Poi l’incontro con un’amica cristiana neo battezzata ha condotto Mei Li in una comunità che l’ha accolta, ascoltata, capita e infine accompagnata al battesimo. “Non è vero che noi cinesi non crediamo in niente, ma finora eravamo impegnati a uscire dalla fame e sapevamo che solo lavorando duramente ci saremmo riusciti; ora è finalmente arrivato il tempo per pensare al nostro spirito, e il mio cuore si strugge perché ogni cinese diventi cristiano, ogni volta che cammino per strada e incrocio il volto di qualcuno ho la certezza che anche per lui arriverà il momento”, perché “la cosa che più mi attrae di Dio è la speranza”.

Ma ci sono anche conversioni più “sbarazzine” come quella della spensierata Giovanna d’Arco, ragazza di 17 anni della grande metropoli internazionale, giovane, bella, audace, che decide di ricevere il battesimo di nascosto dalla famiglia (scegliendo come nome di battesimo Giovanna d’Arco!). Racconta ai genitori che passa i pomeriggi al centro commerciale o in qualche locale e invece partecipa a catechesi o attività della comunità. Il suo primo approccio con i cristiani era stato attraverso alcune chiese protestanti; poi, però, con un atteggiamento da “rasoio di Ockham” e un mix di pragmatismo cinese e concisione dell’età, ha sentenziato: “le chiese protestanti erano belle ma troppe, la chiesa cattolica è una ed è uguale in tutto il mondo, quindi va bene”.

La voglia di unità con il mondo è un altro grande seme di speranza. Durante una cena con alcune famiglie e molti bambini, un genitore ha confidato di essere molto felice che suo figlio di sette anni vedesse che ci sono cristiani che vengono da lontano per condividere e stare insieme in amicizia. Lui stesso si ricordava di quando da bambino al suo villaggio giunse in visita un francese membro di qualche ordine per un po’ di tempo: “in quel momento capii che la mia fede era importante: se qualcuno da così lontano veniva a trovarci, voleva dire che eravamo parte di qualcosa di grande, qualcosa di bello”.

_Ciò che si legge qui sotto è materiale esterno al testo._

/-- A byte that is an opcode is the code of that opcode alone (Tables 2-9 and 2-10). -/
theorem Opc.code_of_byte : ∀ c : BitVec 8, ((Opc.ofCode c.toNat).all fun o => o.code == c.toNat) = true := by decide

theorem Opc.ofCode_bits (o : Opc) : Opc.ofCode o.bits.toNat = some o := by
  rw [Opc.bits, BitVec.toNat_ofNat, Nat.mod_eq_of_lt o.code_lt, Opc.ofCode_code]

theorem Opc.bits_of_ofCode {c : BitVec 8} {o : Opc} (h : Opc.ofCode c.toNat = some o) : o.bits = c := by
  have hc : o.code = c.toNat := by simpa [h] using Opc.code_of_byte c
  rw [Opc.bits, hc, BitVec.ofNat_toNat, BitVec.setWidth_eq]

/-- The opcode and the layout of an instruction stand for it, where the modifier bit of a shared row agrees. -/
theorem Instr.ofParts_parts (i : Instr) : Laws.Layout.Statement i := by
  cases i
  case idemOpen f => exact Laws.Layout.idemOpen f
  case idemClose f => exact Laws.Layout.idemClose f
  case bufs f => exact Laws.Layout.bufs f
  case bufsQ f => exact Laws.Layout.bufsQ f
  case accr f => exact Laws.Layout.accr f
  case accrSt f => exact Laws.Layout.accrSt f
  case rho f => exact Laws.Layout.rho f
  case rhoRecv f => exact Laws.Layout.rhoRecv f
  case rstat f => exact Laws.Layout.rstat f
  case rstatGrp f => exact Laws.Layout.rstatGrp f
  all_goals first
    | exact Laws.Layout.of_none rfl
    | exact Laws.Layout.of_parts rfl rfl

/-- Of two rows that share an opcode and a layout, the modifier bit takes one whose own bit agrees. -/
theorem rowOk_ite {c : Bool} {a b i : Instr} (h : (if c then some a else some b) = some i) (ha : c = true → a.rowOk = true)
    (hb : c = false → b.rowOk = true) : i.rowOk = true := by
  cases c with
  | true => cases h; exact ha rfl
  | false => cases h; exact hb rfl

/-- The constructor of an opcode and a layout agrees with the modifier bit of its row. -/
theorem rowOk_ofLong {o : Opc} {f : Long} {i : Instr} (h : Instr.ofLong o f = some i) : i.rowOk = true := by
  have hnot : ∀ {b : Bool}, b = false → (!b) = true := fun h => by rw [h]; rfl
  cases o
  case idem => exact rowOk_ite h id hnot
  case bufs => exact rowOk_ite h id hnot
  case accr => exact rowOk_ite h id hnot
  case rho => exact rowOk_ite h id hnot
  case rstat => exact rowOk_ite h id hnot
  all_goals cases h
  all_goals rfl

/-- Rows that share an opcode and a layout are long forms. -/
theorem rowOk_of_parts {i : Instr} {o : Opc} {b : Body} (h : i.parts = some (o, b)) (hb : ∀ f, b ≠ .long f) :
    i.rowOk = true := by
  cases i
  all_goals first
    | rfl
    | (cases h; exact absurd rfl (hb _))

theorem rowOk_ofParts {o : Opc} {b : Body} {i : Instr} (h : Instr.ofParts o b = some i) : i.rowOk = true := by
  cases b with
  | long f => exact rowOk_ofLong h
  | _ => exact rowOk_of_parts (parts_ofParts h) nofun

/-! ### Fields of words (Tables 2-2 to 2-5) -/

theorem opcode_field (hi : BitVec 22) (c : BitVec 8) (len : BitVec 2) : (hi ++ c ++ len).extractLsb' 2 8 = c := by
  ext i hi
  grind

theorem length_field (hi : BitVec 22) (c : BitVec 8) (len : BitVec 2) : (hi ++ c ++ len).extractLsb' 0 2 = len := by
  ext i hi
  grind

theorem shortOfWord_word (f : Short) (o : Opc) (len : BitVec 2) : shortOfWord (f.word o len) = f := by
  obtain ⟨u, b, a, d⟩ := f
  simp only [shortOfWord, Short.word, Short.mk.injEq]
  refine ⟨by cases u <;> grind, ?_, ?_, ?_⟩
  all_goals
    ext i hi
    grind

La speranza che viene da questa terra è tangibile se si guarda con attenzione. C’è una riserva di vitalità e voglia di mondo, che è il riflesso della privazione della libertà e dell’apertura. Sono i semi di chi sa che questa è la notte, ma che la notte non dura per sempre ed è comunque un buon momento per uscire. Come la Maddalena, che “quando era ancora buio uscì”, anche questa Chiesa esce nella notte e prepara la strada al giorno che verrà. Certo non mancano preoccupazioni, smarrimenti, difficoltà, ma si percepisce dalla gente che la fede è per loro occasione vera di speranza per la Cina intera, la speranza che permette di uscire da quel vuoto sociale, politico, esistenziale che genera solo pressioni infinite. “La Cina aspetta solo che qualcuno le parli di Dio”, su questo concordano molti giovani cristiani, ed è un ritornello in molte conversazioni.

Il Giubileo diventa così uno spazio di libertà, perché ricorda che ci sono chiese sorelle che si pensano a vicenda, fa percepire la comunione e dimenticare l’isolamento. Soprattutto ricorda che c’è un centro, che solo per il fatto di esistere dà speranza.

Così la Chiesa cinese si nutre della speranza che viene dall’appartenere all’universalità del mondo e contemporaneamente diventa essa stessa riserva di speranza per l’universalità, poiché coglie la vita dove sembra ci sia solo morte. E questa è la missione più bella.